The stretch wanted below opens at the line containing "w.fieldY &&& mask.fieldY" and closes at the line containing "theorem packXkk_eq (t". Please return it exactly, with no other lines.

**Exercise data**:

/---

-- ==== Sys2Proof/Word.lean ====
section
/-! DEFINITION. The widths of the block's values (00_scope.md R8). Every value is unsigned (R12). -/

namespace Sys2Proof

/-- An instruction word, `WORD_BITS` = 16 (R8). -/
abbrev Word := BitVec 16

/-- A 12-bit address operand, `ADDR_BITS` (R8). -/
abbrev Addr := BitVec 12

/-- An immediate byte, `BYTE_BITS` (R8); also a byte of the walker's buffer (R41). -/
abbrev Byte := BitVec 8

/-- A nibble: a register index (`REG_BITS`) or the immediate `n` (`NIBBLE_BITS`) (R8). -/
abbrev Nibble := BitVec 4

end Sys2Proof
end

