-- ==== Sys2Proof/Laws/Fields.lean ====
section
/-! SUPPORT. Words and their fields as numbers, and the three masks: a masked word is the word's fields with zeros
between, so every case of the dispatch is a question about fields. -/

namespace Sys2Proof

/-! Fields as numbers. -/

theorem fieldTop_toNat (w : Word) : w.fieldTop.toNat = w.toNat / 4096 % 16 := by
  simp [Word.fieldTop, BitVec.extractLsb'_toNat, Nat.shiftRight_eq_div_pow]

theorem fieldX_toNat (w : Word) : w.fieldX.toNat = w.toNat / 256 % 16 := by
  simp [Word.fieldX, BitVec.extractLsb'_toNat, Nat.shiftRight_eq_div_pow]

theorem fieldY_toNat (w : Word) : w.fieldY.toNat = w.toNat / 16 % 16 := by
  simp [Word.fieldY, BitVec.extractLsb'_toNat, Nat.shiftRight_eq_div_pow]

theorem fieldN_toNat (w : Word) : w.fieldN.toNat = w.toNat % 16 := by
  simp [Word.fieldN, BitVec.extractLsb'_toNat]

theorem fieldKk_toNat (w : Word) : w.fieldKk.toNat = w.toNat % 256 := by
  simp [Word.fieldKk, BitVec.extractLsb'_toNat]

theorem fieldAddr_toNat (w : Word) : w.fieldAddr.toNat = w.toNat % 4096 := by
  simp [Word.fieldAddr, BitVec.extractLsb'_toNat]

/-! Packed words as numbers. -/

theorem append_toNat {m k : Nat} (a : BitVec m) (b : BitVec k) : (a ++ b).toNat = a.toNat * 2 ^ k + b.toNat := by
  rw [BitVec.toNat_append, Nat.shiftLeft_eq, Nat.mul_comm, Nat.two_pow_add_eq_or_of_lt b.isLt]

theorem packXyn_toNat (t x y n : Nibble) :
    (packXyn t x y n).toNat = t.toNat * 4096 + x.toNat * 256 + y.toNat * 16 + n.toNat := by
  have h := append_toNat (t ++ x) (y ++ n)
  have h1 := append_toNat t x
  have h2 := append_toNat y n
  have e : (packXyn t x y n).toNat = ((t ++ x) ++ (y ++ n)).toNat := rfl
  omega

theorem packXkk_toNat (t x : Nibble) (kk : Byte) :
    (packXkk t x kk).toNat = t.toNat * 4096 + x.toNat * 256 + kk.toNat := by
  have h := append_toNat (t ++ x) kk
  have h1 := append_toNat t x
  have e : (packXkk t x kk).toNat = ((t ++ x) ++ kk).toNat := rfl
  omega

theorem packNnn_toNat (t : Nibble) (addr : Addr) : (packNnn t addr).toNat = t.toNat * 4096 + addr.toNat := by
  have h := append_toNat t addr
  have e : (packNnn t addr).toNat = (t ++ addr).toNat := rfl
  omega

/-! A word is its fields. -/

theorem packXyn_fields (w : Word) : packXyn w.fieldTop w.fieldX w.fieldY w.fieldN = w := by
  apply BitVec.eq_of_toNat_eq
  have := w.isLt
  rw [packXyn_toNat, fieldTop_toNat, fieldX_toNat, fieldY_toNat, fieldN_toNat]
  omega

theorem packXkk_fields (w : Word) : packXkk w.fieldTop w.fieldX w.fieldKk = w := by
  apply BitVec.eq_of_toNat_eq
  have := w.isLt
  rw [packXkk_toNat, fieldTop_toNat, fieldX_toNat, fieldKk_toNat]
  omega

theorem packNnn_fields (w : Word) : packNnn w.fieldTop w.fieldAddr = w := by
  apply BitVec.eq_of_toNat_eq
  have := w.isLt
  rw [packNnn_toNat, fieldTop_toNat, fieldAddr_toNat]
  omega

/-! The fields of a packed word. -/

section
variable (t x y n : Nibble) (kk : Byte) (addr : Addr)

@[simp] theorem packXyn_fieldTop : (packXyn t x y n).fieldTop = t := by
  apply BitVec.eq_of_toNat_eq
  rw [fieldTop_toNat, packXyn_toNat]
  omega

@[simp] theorem packXyn_fieldX : (packXyn t x y n).fieldX = x := by
  apply BitVec.eq_of_toNat_eq
  rw [fieldX_toNat, packXyn_toNat]
  omega

@[simp] theorem packXyn_fieldY : (packXyn t x y n).fieldY = y := by
  apply BitVec.eq_of_toNat_eq
  rw [fieldY_toNat, packXyn_toNat]
  omega

@[simp] theorem packXyn_fieldN : (packXyn t x y n).fieldN = n := by
  apply BitVec.eq_of_toNat_eq
  rw [fieldN_toNat, packXyn_toNat]
  omega

@[simp] theorem packXkk_fieldTop : (packXkk t x kk).fieldTop = t := by
  apply BitVec.eq_of_toNat_eq
  rw [fieldTop_toNat, packXkk_toNat]
  omega

@[simp] theorem packXkk_fieldX : (packXkk t x kk).fieldX = x := by
  apply BitVec.eq_of_toNat_eq
  rw [fieldX_toNat, packXkk_toNat]
  omega

@[simp] theorem packXkk_fieldKk : (packXkk t x kk).fieldKk = kk := by
  apply BitVec.eq_of_toNat_eq
  rw [fieldKk_toNat, packXkk_toNat]
  omega

@[simp] theorem packNnn_fieldTop : (packNnn t addr).fieldTop = t := by
  apply BitVec.eq_of_toNat_eq
  rw [fieldTop_toNat, packNnn_toNat]
  omega

@[simp] theorem packNnn_fieldAddr : (packNnn t addr).fieldAddr = addr := by
  apply BitVec.eq_of_toNat_eq
  rw [fieldAddr_toNat, packNnn_toNat]
  omega

end

/-! Masked words. -/

/-- Two words are equal when their four nibble fields are. -/
theorem word_ext {v w : Word} (ht : v.fieldTop = w.fieldTop) (hx : v.fieldX = w.fieldX) (hy : v.fieldY = w.fieldY)
    (hn : v.fieldN = w.fieldN) : v = w := by
  rw [← packXyn_fields v, ← packXyn_fields w, ht, hx, hy, hn]

theorem fieldTop_and (v w : Word) : Word.fieldTop (v &&& w) = v.fieldTop &&& w.fieldTop :=
  BitVec.extractLsb'_and

theorem fieldX_and (v w : Word) : Word.fieldX (v &&& w) = v.fieldX &&& w.fieldX :=
  BitVec.extractLsb'_and

theorem fieldY_and (v w : Word) : Word.fieldY (v &&& w) = v.fieldY &&& w.fieldY :=
  BitVec.extractLsb'_and

theorem fieldN_and (v w : Word) : Word.fieldN (v &&& w) = v.fieldN &&& w.fieldN :=
  BitVec.extractLsb'_and

/-- The byte field is the two low nibbles (30_encoding.md R62). -/
theorem fieldKk_eq (w : Word) : w.fieldKk = w.fieldY ++ w.fieldN := by
  apply BitVec.eq_of_toNat_eq
  have h := append_toNat w.fieldY w.fieldN
  rw [fieldKk_toNat]
  rw [fieldY_toNat, fieldN_toNat] at h
  omega

/-- A masked comparison is four comparisons of nibble fields. -/
theorem and_eq_iff_fields (w mask v : Word) :
    w &&& mask = v ↔
      w.fieldTop &&& mask.fieldTop = v.fieldTop ∧ w.fieldX &&& mask.fieldX = v.fieldX ∧
        w.fieldY &&& mask.fieldY = v.fieldY ∧ w.fieldN &&& mask.fieldN = v.fieldN := by
  constructor
  · rintro rfl
    simp [fieldTop_and, fieldX_and, fieldY_and, fieldN_and]
  · rintro ⟨ht, hx, hy, hn⟩
    apply word_ext <;> simp [fieldTop_and, fieldX_and, fieldY_and, fieldN_and, ht, hx, hy, hn]

/-- A word with a byte field is a word of nibble fields. -/
theorem packXkk_eq (t x : Nibble) (kk : Byte) :
    packXkk t x kk = packXyn t x (kk.extractLsb' 4 4) (kk.extractLsb' 0 4) := by
  apply BitVec.eq_of_toNat_eq
  rw [packXkk_toNat, packXyn_toNat]
  simp only [BitVec.extractLsb'_toNat, Nat.shiftRight_eq_div_pow]
  omega

/-- A word with an address field is a word of nibble fields. -/
theorem packNnn_eq (t : Nibble) (addr : Addr) :
    packNnn t addr = packXyn t (addr.extractLsb' 8 4) (addr.extractLsb' 4 4) (addr.extractLsb' 0 4) := by
  apply BitVec.eq_of_toNat_eq
  rw [packNnn_toNat, packXyn_toNat]
  simp only [BitVec.extractLsb'_toNat, Nat.shiftRight_eq_div_pow]
  omega

/-- What the stage-1 mask leaves of a word (30_encoding.md R65). -/
theorem packXyn_and_F000 (t x y n : Nibble) : packXyn t x y n &&& 0xF000#16 = packXyn t 0 0 0 := by
  rw [and_eq_iff_fields]
  simp only [packXyn_fieldTop, packXyn_fieldX, packXyn_fieldY, packXyn_fieldN]
  exact ⟨BitVec.and_allOnes (x := t), BitVec.and_zero, BitVec.and_zero, BitVec.and_zero⟩

/-- What the stage-2 mask leaves of a word (30_encoding.md R66). -/
theorem packXyn_and_F00F (t x y n : Nibble) : packXyn t x y n &&& 0xF00F#16 = packXyn t 0 0 n := by
  rw [and_eq_iff_fields]
  simp only [packXyn_fieldTop, packXyn_fieldX, packXyn_fieldY, packXyn_fieldN]
  exact ⟨BitVec.and_allOnes (x := t), BitVec.and_zero, BitVec.and_zero, BitVec.and_allOnes (x := n)⟩

/-- What the stage-3 mask leaves of a word (30_encoding.md R67). -/
theorem packXyn_and_F0FF (t x y n : Nibble) : packXyn t x y n &&& 0xF0FF#16 = packXyn t 0 y n := by
  rw [and_eq_iff_fields]
  simp only [packXyn_fieldTop, packXyn_fieldX, packXyn_fieldY, packXyn_fieldN]
  exact ⟨BitVec.and_allOnes (x := t), BitVec.and_zero, BitVec.and_allOnes (x := y), BitVec.and_allOnes (x := n)⟩

/-- What the stage-3 mask fixes, the smaller masks fix: two submask steps. -/
theorem and_F000_of_and_F00F {w v : Word} (h : w &&& 0xF00F#16 = v) : w &&& 0xF000#16 = v &&& 0xF000#16 := by
  rw [← h, BitVec.and_assoc]
  rfl

theorem and_F000_of_and_F0FF {w v : Word} (h : w &&& 0xF0FF#16 = v) : w &&& 0xF000#16 = v &&& 0xF000#16 := by
  rw [← h, BitVec.and_assoc]
  rfl

theorem and_F00F_of_and_F0FF {w v : Word} (h : w &&& 0xF0FF#16 = v) : w &&& 0xF00F#16 = v &&& 0xF00F#16 := by
  rw [← h, BitVec.and_assoc]
  rfl

/-- The word the walker assembles from the two bytes of a word is that word (20_memory.md R41). -/
theorem wordOfBytes_bytes (w : Word) : wordOfBytes (w.extractLsb' 8 8) (w.extractLsb' 0 8) = w := by
  apply BitVec.eq_of_toNat_eq
  have h := append_toNat (w.extractLsb' 8 8) (w.extractLsb' 0 8)
  have e : (wordOfBytes (w.extractLsb' 8 8) (w.extractLsb' 0 8)).toNat =
    (w.extractLsb' 8 8 ++ w.extractLsb' 0 8).toNat := rfl
  have := w.isLt
  simp only [BitVec.extractLsb'_toNat, Nat.shiftRight_eq_div_pow] at h
  omega

end Sys2Proof
end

\---

**Task answer**:
        w.fieldY &&& mask.fieldY = v.fieldY ∧ w.fieldN &&& mask.fieldN = v.fieldN := by
  constructor
  · rintro rfl
    simp [fieldTop_and, fieldX_and, fieldY_and, fieldN_and]
  · rintro ⟨ht, hx, hy, hn⟩
    apply word_ext <;> simp [fieldTop_and, fieldX_and, fieldY_and, fieldN_and, ht, hx, hy, hn]

/-- A word with a byte field is a word of nibble fields. -/
theorem packXkk_eq (t x : Nibble) (kk : Byte) :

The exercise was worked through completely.